5. Industrialisation in the Colonies (India)
5.1 The Age of Indian Textiles
- Before machine industries, India’s silk and cotton dominated world markets.
- Fine cotton (muslin, chintz) was highly demanded in Central Asia, West Asia, and Europe.
- Ports: Surat (Gujarat), Masulipatam (Coromandel), Hoogly (Bengal).
- Indian merchants and bankers financed production and trade.
- By mid-18th century:
- European companies gained power, secured monopoly rights, and controlled ports.
- Surat and Hoogly declined, while Bombay and Calcutta grew.
5.2 What Happened to Weavers?
- Early on, East India Company expanded textile exports from India.
- After gaining political power:
- Appointed gomasthas to supervise weavers.
- Gave loans/advances to control production.
- Forbade weavers from dealing with other buyers.
- Gomasthas often acted harshly → led to clashes, migration, and revolts.
- By 19th century, weavers faced crisis: export market declined, low prices, and heavy dependence on Company.
5.3 Manchester Comes to India
- By early 1800s, Britain’s cotton industry expanded.
- Manchester pressured the government to:
- Impose import duties on Indian textiles in Britain.
- Promote sale of British goods in India.
- Imports of British cloth rose sharply (31% of Indian imports by 1850).
- Indian weavers suffered:
- Export markets collapsed.
- Local markets flooded with cheap Manchester goods.
- American Civil War (1860s) caused cotton shortages, prices rose, weavers could not afford raw material.
- By late 19th century, Indian factories also added competition.
6. Factories Come Up in India
- First cotton mill: Bombay, 1854 (production in 1856).
- By 1862: 4 mills with 94,000 spindles, 2,150 looms.
- Jute mills in Bengal (1855 onwards).
- Elgin Mill (Kanpur, 1860s), first mill in Ahmedabad (1861), first Madras mill (1874).
6.1 Early Entrepreneurs
- Many Indian industrialists had earlier made money from China trade (opium, tea).
- Examples:
- Dwarkanath Tagore (Bengal) invested in many industries.
- Dinshaw Petit, Jamsetjee Tata (Bombay Parsis) made wealth from cotton exports and China trade.
- Seth Hukumchand (Calcutta) – first Indian jute mill (1917).
- Birla family – also linked to China trade.
- Indian traders faced restrictions – barred from European markets, edged out of shipping.
- Till WWI, European managing agencies (Bird Heiglers, Andrew Yule, Jardine Skinner) controlled many Indian industries.
6.2 Where Did the Workers Come From?
- Workers mainly came from nearby villages.
- Example: 50% of Bombay mill workers from Ratnagiri.
- Migrants often went home during harvest/festivals.
- Entry into mills controlled by jobbers (old workers who recruited new ones, often demanded money/gifts).
- Working conditions were tough (long hours, diseases, poor wages)
7. Peculiarities of Industrial Growth in India
- European agencies invested mainly in plantations (tea, coffee), mining, indigo, jute – for export.
- Indian industries produced coarse yarn (thread) for weavers and export to China.
- By early 20th century:
- Swadeshi movement encouraged boycott of foreign cloth.
- Indian mills shifted from yarn to cloth production.
- During World War I:
- British mills were busy with war needs.
- Indian industries supplied uniforms, tents, jute bags, leather boots, etc.
- Production boomed.
- After war, Manchester could not regain market.

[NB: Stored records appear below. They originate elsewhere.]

-- ==== Sys2Proof/Machine/Predivider.lean ====
section
/-! DEFINITION. The clock pre-divider and its effect on the conversion factor: SET_PREDIV, GET_PREDIV (42_clock_predivider.md R150, R151). -/

namespace Sys2Proof.Machine

/-- SET_PREDIV: the raw code is stored and `CONV` recomputed; anything but 1, 2 or 4 changes nothing (R150). -/
def execSetPrediv (n : Int) (s : State) : Result :=
  perform s ((match predivCode s.par n with
    | some code => (s.put .prediv code).setConv (convOf n)
    | none => s).ret none)

/-- GET_PREDIV (R151). -/
def execGetPrediv (s : State) : Result := perform s (s.ret (some (.num (predivValue (s.get .prediv)))))

end Sys2Proof.Machine
end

Indian industries grew stronger.
7.1 Small-Scale Industries Predominate
- Large factories were limited (mainly in Bengal and Bombay).
- Most industrial labour worked in small workshops or homes.
- Handloom production revived in 20th century due to:
- Fly shuttle (improved loom) – increased productivity.
- Specialised designs (Banarasi saris, Madras lungis) which mills could not copy.
- Rich buyers continued demand for fine cloth, even during famines.
8. Market for Goods
- To sell new products, advertisements were used.
- Manchester cloth had labels with:
- “Made in Manchester” for quality assurance.
- Images of gods (Lakshmi, Saraswati, Krishna) to appeal to Indians.
- Pictures of kings/nawabs for prestige.
- Calendars were used as advertising tools, visible even in poor homes and shops.
- Indian manufacturers used advertisements to promote Swadeshi message: buy Indian goods for the sake of the nation.